Published: 24/09/2009

As the OECD released its latest Employment Outlook, which foresees a total of 57 million people without jobs in the world’s 30 richest countries next year, the battle heated up over the price of a takeover of UK-based confectionery company Cadbury by Kraft, the world’s second largest food corporation.

Cadbury CEO Todd Stitzer on September 22 named his price: USD 20.4 billion, up from Kraft’s initial 16.7 billion. Sparring over the price, which also saw analysts speculating on a possible move by Nestlé and Hershey, set financial analysts enthusing over a “shot in the arm” for mergers and acquisitions (M&A) and “the return of M&A buzz.” European food stocks surged, spurred by what Reuters called “consolidation hopes” for the food sector. Cadbury’s share price leapt by 40% in morning trading the day the takeover bid was announced. More “green shoots” of recovery were detected.

What does this buzzing mean for workers? Global mergers and acquisitions hit all time highs following the 2001-2002 stock market and crashes, rising exponentially from 2004 until 2006, when they hit an astonishing USD 3.6 trillion. Food and beverages were among the most active sectors. The volume and the size of the deals rose steadily, spurred on by the massive intervention of private equity funds. Under relentless pressure to deliver “shareholder value”, newly “consolidated” assets were liquidated to return cash to investors through dividends and share buybacks. Selloffs, closures and restructuring eliminated jobs, outsourcing and casualization degraded what was left – “Anyone can be replaced in 24 hours”, as Nestlé CEO Brabeck recently told the press. Pension funds were wound down and closed as liabilities piled up, while investment banks and lawyers who underwrote and “advised” on the deals raked in billions.

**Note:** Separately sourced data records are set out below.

/-- R230: when rst_n falls no response is given; while it is low no port is ready or valid, nothing is delivered, and
only its rise ends that; when it rises every piece of state the spec gives a reset value has it, CFG stays, and the
engine is ready for a command word. What the state holds between is left open (U4). -/
def Obligations.HardwareReset : Prop :=
  ∀ (s : State),
    (∀ rest, s.rstN = true → s.host = .rstLow :: rest →
        ∃ t, step s = .next t ∧ t.rstN = false ∧ t.out = s.out ∧ t.variant = s.variant ∧ t.host = rest)
      ∧ (s.rstN = false → s.cmdReady = false ∧ s.dinReady = false ∧ s.rspValid = false ∧ s.doutValid = false
        ∧ ∃ t, step s = .next t ∧ t.out = s.out ∧ t.variant = s.variant
          ∧ (t.rstN = false ∨ ∃ rest, s.host = .rstHigh :: rest))
      ∧ (∀ rest, s.rstN = false → s.host = .rstHigh :: rest →
        ∃ t, step s = .next t ∧ t.a = Lanes.zero ∧ t.bufLen = 0 ∧ t.phase = .absorbing ∧ t.absorbed = 0
          ∧ t.variant = s.variant ∧ t.seq = .idle ∧ t.rnd = 0 ∧ t.rstN = true ∧ t.cmdReady = true
          ∧ t.host = rest ∧ t.out = s.out)

/-- R35: the state after reset, for both variants, one of which is `State.reset`'s. BUF, S and the latches, whose
values are the model's choice (logs 2, 3, 5), are not in it. -/
def Obligations.ResetState : Prop :=
  (∃ v, State.reset = State.resetOf v) ∧ ∀ v : Variant,
    (∀ x y, (State.resetOf v).a.get x y = 0) ∧ (State.resetOf v).bufLen = 0
      ∧ (State.resetOf v).phase = .absorbing ∧ (State.resetOf v).absorbed = 0 ∧ (State.resetOf v).variant = v
      ∧ (State.resetOf v).seq = .idle ∧ (State.resetOf v).rnd = 0

/-- The invariants hold after reset, for both variants (R24, R25, R26, R31); the operand latch is the model's (log
5). -/
def Obligations.ResetMeetsInvariant : Prop :=
  State.reset.Inv ∧ State.reset.Settled ∧ ∀ v : Variant, (State.resetOf v).Inv ∧ (State.resetOf v).Settled

/-- R24, R25, R26, R31, R63, R69, R203: every step, of any kind, from any state that meets the invariant keeps it;
so it does while rst_n is low, where the model keeps the state as it is (log 12). The operand latch is
the model's (log 5). -/
def Obligations.StepKeepsInvariant : Prop :=
  ∀ s t : State, s.Inv → step s = .next t → t.Inv

/-- R31: RND is 0 and the sequencer holds no micro-operation whenever the host can look, and every step keeps
that; so it does while rst_n is low (log 12). -/
def Obligations.StepKeepsSettled : Prop :=
  ∀ s t : State, s.Settled → step s = .next t → t.Settled

/-- R204, R157, R200: from a state that meets the invariants no step faults or refuses. -/
def Obligations.StepNeverStops : Prop :=
  ∀ s : State, s.Inv → s.Settled → ∃ t, step s = .next t
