/-! ### keccakOn -/

@[simp] theorem State.keccakOn_buf (t : Target) : (s.keccakOn t).buf = s.buf := by cases t <;> rfl
@[simp] theorem State.keccakOn_bufLen (t : Target) : (s.keccakOn t).bufLen = s.bufLen := by cases t <;> rfl
@[simp] theorem State.keccakOn_phase (t : Target) : (s.keccakOn t).phase = s.phase := by cases t <;> rfl
@[simp] theorem State.keccakOn_absorbed (t : Target) : (s.keccakOn t).absorbed = s.absorbed := by cases t <;> rfl
@[simp] theorem State.keccakOn_variant (t : Target) : (s.keccakOn t).variant = s.variant := by cases t <;> rfl
@[simp] theorem State.keccakOn_seq (t : Target) : (s.keccakOn t).seq = s.seq := by cases t <;> rfl
@[simp] theorem State.keccakOn_blk (t : Target) : (s.keccakOn t).blk = s.blk := by cases t <;> rfl
@[simp] theorem State.keccakOn_sqz (t : Target) : (s.keccakOn t).sqz = s.sqz := by cases t <;> rfl
@[simp] theorem State.keccakOn_rstN (t : Target) : (s.keccakOn t).rstN = s.rstN := by cases t <;> rfl
@[simp] theorem State.keccakOn_host (t : Target) : (s.keccakOn t).host = s.host := by cases t <;> rfl
@[simp] theorem State.keccakOn_out (t : Target) : (s.keccakOn t).out = s.out := by cases t <;> rfl
@[simp] theorem State.keccakOn_rate (t : Target) : (s.keccakOn t).rate = s.rate := by cases t <;> rfl
@[simp] theorem State.keccakOn_outlen (t : Target) : (s.keccakOn t).outlen = s.outlen := by cases t <;> rfl
@[simp] theorem State.keccakOn_bufUsed (t : Target) : (s.keccakOn t).bufUsed = s.bufUsed := by cases t <;> rfl
@[simp] theorem State.keccakOn_lanes (t : Target) : (s.keccakOn t).lanes t = keccakPerm (s.lanes t) := by cases t <;> rfl
@[simp] theorem State.keccakOn_a_scratch : (s.keccakOn .a).scratch = s.scratch := rfl
@[simp] theorem State.keccakOn_s_a : (s.keccakOn .s).a = s.a := rfl
@[simp] theorem State.keccakOn_rnd (t : Target) : (s.keccakOn t).rnd = 0 := by cases t <;> rfl

/-! ### roundOn -/

@[simp] theorem State.roundOn_buf (ri : Fin 24) (t : Target) : (s.roundOn ri t).buf = s.buf := by cases t <;> rfl
@[simp] theorem State.roundOn_bufLen (ri : Fin 24) (t : Target) : (s.roundOn ri t).bufLen = s.bufLen := by cases t <;> rfl
@[simp] theorem State.roundOn_phase (ri : Fin 24) (t : Target) : (s.roundOn ri t).phase = s.phase := by cases t <;> rfl
@[simp] theorem State.roundOn_absorbed (ri : Fin 24) (t : Target) : (s.roundOn ri t).absorbed = s.absorbed := by cases t <;> rfl
@[simp] theorem State.roundOn_variant (ri : Fin 24) (t : Target) : (s.roundOn ri t).variant = s.variant := by cases t <;> rfl
@[simp] theorem State.roundOn_seq (ri : Fin 24) (t : Target) : (s.roundOn ri t).seq = s.seq := by cases t <;> rfl
@[simp] theorem State.roundOn_blk (ri : Fin 24) (t : Target) : (s.roundOn ri t).blk = s.blk := by cases t <;> rfl
@[simp] theorem State.roundOn_sqz (ri : Fin 24) (t : Target) : (s.roundOn ri t).sqz = s.sqz := by cases t <;> rfl
@[simp] theorem State.roundOn_rstN (ri : Fin 24) (t : Target) : (s.roundOn ri t).rstN = s.rstN := by cases t <;> rfl
@[simp] theorem State.roundOn_host (ri : Fin 24) (t : Target) : (s.roundOn ri t).host = s.host := by cases t <;> rfl
@[simp] theorem State.roundOn_out (ri : Fin 24) (t : Target) : (s.roundOn ri t).out = s.out := by cases t <;> rfl
@[simp] theorem State.roundOn_rate (ri : Fin 24) (t : Target) : (s.roundOn ri t).rate = s.rate := by cases t <;> rfl
@[simp] theorem State.roundOn_outlen (ri : Fin 24) (t : Target) : (s.roundOn ri t).outlen = s.outlen := by cases t <;> rfl
@[simp] theorem State.roundOn_bufUsed (ri : Fin 24) (t : Target) : (s.roundOn ri t).bufUsed = s.bufUsed := by cases t <;> rfl
@[simp] theorem State.roundOn_lanes (ri : Fin 24) (t : Target) : (s.roundOn ri t).lanes t = roundStep ri (s.lanes t) := by cases t <;> rfl
@[simp] theorem State.roundOn_a_scratch (ri : Fin 24) : (s.roundOn ri .a).scratch = s.scratch := rfl
@[simp] theorem State.roundOn_s_a (ri : Fin 24) : (s.roundOn ri .s).a = s.a := rfl
@[simp] theorem State.roundOn_rnd (ri : Fin 24) (t : Target) : (s.roundOn ri t).rnd = nextRnd ri := by cases t <;> rfl
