-- ==== Sys2Proof/Laws/Ops.lean ====
section
/-! SUPPORT. One lemma per shared operation of Machine/Ops.lean, saying what it can do; later proofs cite it
instead of unfolding the operation. -/

namespace Sys2Proof.Machine

theorem State.rate_lt (s : State) : s.rate < 200 := Variant.rate_lt s.variant

theorem State.bufUsed_length {s : State} (h : s.BufOk) : s.bufUsed.length = s.bufLen.toNat := by
  have := h.2
  simp [State.bufUsed, h.1]; omega

/-- Storing a byte in a well-formed buffer: BUFLEN counts it and BUF[0..BUFLEN) gains it at its end. -/
theorem State.storeByte_spec {s : State} (h : s.BufOk) (b : Byte) :
    (s.storeByte b).bufLen.toNat = s.bufLen.toNat + 1 ∧ (s.storeByte b).bufUsed = s.bufUsed ++ [b]
      ∧ (s.storeByte b).buf.length = s.rate := by
  have hr := s.rate_lt
  have h2 := h.2
  have hlen : (s.bufLen + 1#8).toNat = s.bufLen.toNat + 1 := by
    simp [BitVec.toNat_add]; omega
  refine ⟨hlen, ?_, by simp [State.storeByte, h.1]⟩
  simp only [State.bufUsed, State.storeByte]
  change List.take (s.bufLen + 1#8).toNat _ = _
  rw [hlen, List.take_set, List.take_succ_eq_append_getElem (by omega), List.set_append_right _ _ (by simp)]
  simp [Nat.min_eq_left (show s.bufLen.toNat ≤ s.buf.length by omega)]

/-- The body of WRITE's loop on a well-formed buffer either only buffers the byte, or completes a block and
absorbs it at once (R150). -/
theorem State.writeByte_spec {s : State} (h : s.BufOk) (b : Byte) :
    (s.writeByte b).BufOk ∧
    ((s.bufLen.toNat + 1 < s.rate ∧ (s.writeByte b).a = s.a
        ∧ (s.writeByte b).bufUsed = s.bufUsed ++ [b] ∧ (s.writeByte b).bufLen = s.bufLen + 1
        ∧ (s.writeByte b).rnd = s.rnd ∧ (s.writeByte b).blk = s.blk)
      ∨ (s.bufLen.toNat + 1 = s.rate ∧ (s.writeByte b).a = absorbBlock (s.bufUsed ++ [b]) s.a
        ∧ (s.writeByte b).bufUsed = [] ∧ (s.writeByte b).bufLen = 0
        ∧ (s.writeByte b).rnd = 0 ∧ (s.writeByte b).blk = s.bufUsed ++ [b])) := by
  obtain ⟨hlen, hused, hbuf⟩ := State.storeByte_spec h b
  have hlt := h.2
  by_cases hc : (s.storeByte b).bufLen.toNat = s.rate
  · have hfull : (s.storeByte b).buf.take s.rate = s.bufUsed ++ [b] := by
      rw [← hused, State.bufUsed, hc]
    have hw : s.writeByte b = (s.storeByte b).absorbBuf := by simp [State.writeByte, hc]
    have hr : (s.storeByte b).rate = s.rate := rfl
    rw [hw]
    refine ⟨⟨by simpa [hr] using hbuf, Variant.rate_pos s.variant⟩, .inr ⟨by omega, ?_, ?_, rfl, rfl, ?_⟩⟩
    · rw [State.absorbBuf_a, hr, hfull]; rfl
    · simp [State.bufUsed]
    · rw [State.absorbBuf_blk, hr, hfull]
  · have hw : s.writeByte b = s.storeByte b := by simp [State.writeByte, hc]
    rw [hw]
    exact ⟨⟨hbuf, by change (s.storeByte b).bufLen.toNat < s.rate; omega⟩, .inl ⟨by omega, rfl, hused, rfl, rfl, rfl⟩⟩

/-- What WRITE's loop body never changes, and its count (R150). -/
theorem State.writeByte_frame (s : State) (b : Byte) :
    (s.writeByte b).phase = s.phase ∧ (s.writeByte b).absorbed = s.absorbed + 1
      ∧ (s.writeByte b).variant = s.variant ∧ (s.writeByte b).scratch = s.scratch ∧ (s.writeByte b).seq = s.seq
      ∧ (s.writeByte b).sqz = s.sqz ∧ (s.writeByte b).rstN = s.rstN ∧ (s.writeByte b).host = s.host
      ∧ (s.writeByte b).out = s.out := by
  unfold State.writeByte
  split <;> exact ⟨rfl, rfl, rfl, rfl, rfl, rfl, rfl, rfl, rfl⟩

@[simp] theorem State.writeBytes_nil (s : State) : s.writeBytes [] = s := rfl

@[simp] theorem State.writeBytes_cons (s : State) (b : Byte) (p : List Byte) :
    s.writeBytes (b :: p) = (s.writeByte b).writeBytes p := rfl

theorem State.writeBytes_append (s : State) (p q : List Byte) :
    s.writeBytes (p ++ q) = (s.writeBytes p).writeBytes q := List.foldl_append

/-- WRITE's loop keeps the buffer well formed (R25). -/
theorem State.writeBytes_bufOk {s : State} (h : s.BufOk) (p : List Byte) : (s.writeBytes p).BufOk := by
  induction p generalizing s with
  | nil => exact h
  | cons b p ih => exact ih (State.writeByte_spec h b).1

/-- What WRITE's loop never changes, and its count (R150). -/
theorem State.writeBytes_frame (s : State) (p : List Byte) :
    (s.writeBytes p).phase = s.phase ∧ (s.writeBytes p).absorbed = s.absorbed + BitVec.ofNat 64 p.length
      ∧ (s.writeBytes p).variant = s.variant ∧ (s.writeBytes p).scratch = s.scratch ∧ (s.writeBytes p).seq = s.seq
      ∧ (s.writeBytes p).sqz = s.sqz ∧ (s.writeBytes p).rstN = s.rstN ∧ (s.writeBytes p).host = s.host
      ∧ (s.writeBytes p).out = s.out := by
  induction p generalizing s with
  | nil => simp
  | cons b p ih =>
    obtain ⟨h1, h2, h3, h4, h5, h6, h7, h8, h9⟩ := State.writeByte_frame s b
    obtain ⟨i1, i2, i3, i4, i5, i6, i7, i8, i9⟩ := ih (s.writeByte b)
    refine ⟨i1.trans h1, ?_, i3.trans h3, i4.trans h4, i5.trans h5, i6.trans h6, i7.trans h7, i8.trans h8,
      i9.trans h9⟩
    rw [State.writeBytes_cons, i2, h2, BitVec.add_assoc, List.length_cons, Nat.add_comm, BitVec.ofNat_add]
    rfl

end Sys2Proof.Machine
end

In 2004-2006, with M&A buzzing merrily, the European food sector shed more jobs than any other sectors, including metal and textiles, with the exception of agriculture. The source of the carnage was not technology – the companies were too busy buying back their shares and raising dividends to invest significantly in new technology or productive capacity. Nor was it offshoring or trade – there was no edible equivalent of Chinese undergarments piling up on European wharves. The jobs were cut by a buzzing M&A chainsaw, as companies vied for the favor of rating agencies and investors by competing to destroy productive assets and get out the cash.

This vast transfer of wealth – funded through job destruction, greased through heavy borrowing and the accumulation of corporate debt – was implemented in the name of “growth”. Kraft celebrated its return to public equity markets with a Sustainable Growth Plan which delivered 20 plant closures and 6,000 job cuts from 2000-2004. Sustainable growth continued with another 8,000 job cuts and 20 more plant closures in 2006-2008. Until the crisis knocked it off course last year, Kraft raised its dividend annually, even quarterly.

Another round of job cuts and plant closures announced in February 2008 was expected to generate another USD 1.15 billion in cost savings – all of it paid out to shareholders. It didn’t really matter that Kraft management itself didn’t yet know where the axe would fall: reduced headcount = greater shareholder value. Investors were pleased, so in September 2009, Kraft executives announced another 8 plants closed, eliminating 4,700 jobs.

Total compensation for CEO Irene Rosenfeld increased 50% to USD 16.9 million in 2008. When it announced the news, Kraft showed its dedication to cost savings by simultaneously announcing that it would not be producing a fancy annual report to mail out for the upcoming shareholders meeting.

The financial transformation of Cadbury (a “quintessentially British company” according to the UK Observer) came with the 2004 “Fuel for Growth” program through which the elimination of 10% of the global workforce powered cash for shareholders. In 2008, Fuel for Growth gave way to the 3-year Vision into Action, which foresees the elimination of 15% of the Cadbury workforce. Like many relative latecomers, Cadbury is currently doing better than the early starters. Unlike Kraft, which has frozen dividends and halted buybacks Cadbury continues to raise the dividend and in May initiated a new share buyback program.

The advantages of a Cadbury takeover to Kraft, now struggling under a debt burden nearly half its market capitalization, go beyond the alluring “synergies” offered by Cadbury strong brand positions in Latin America and India. The synergy is above all financial. “This is exactly what the market needs,” David Thebault, head of quantitative sales trading, at Global Equities, told Reuters on September 7. “A second wind to drive stocks higher after the 50 percent relief rally, and above all, something that will put the macro stuff on the back seat.”

This is precisely “the macro stuff” which has put workers in the back seat and out on the streets. When investors put out this kind of “buzz”, workers have reason to fear for their jobs – and unions need to take action, at the bargaining table, in parliament, in the streets and at the G20, where it has never been on the agenda.

Financial instruments with exotic names like subprime mortgages, CDO, synthetic CDO and the like are now widely understood to have been simply sparkling names for high-risk vehicles for enriching financial investors while offloading risk. The action, vision and growth schemes which channel billions to investors through massive job cuts, casualization, the growth of non-union workplaces and the elimination of retirement benefits belong to the same financial universe. They’re merely obscured by the way in which financial products are still labeled branded food products.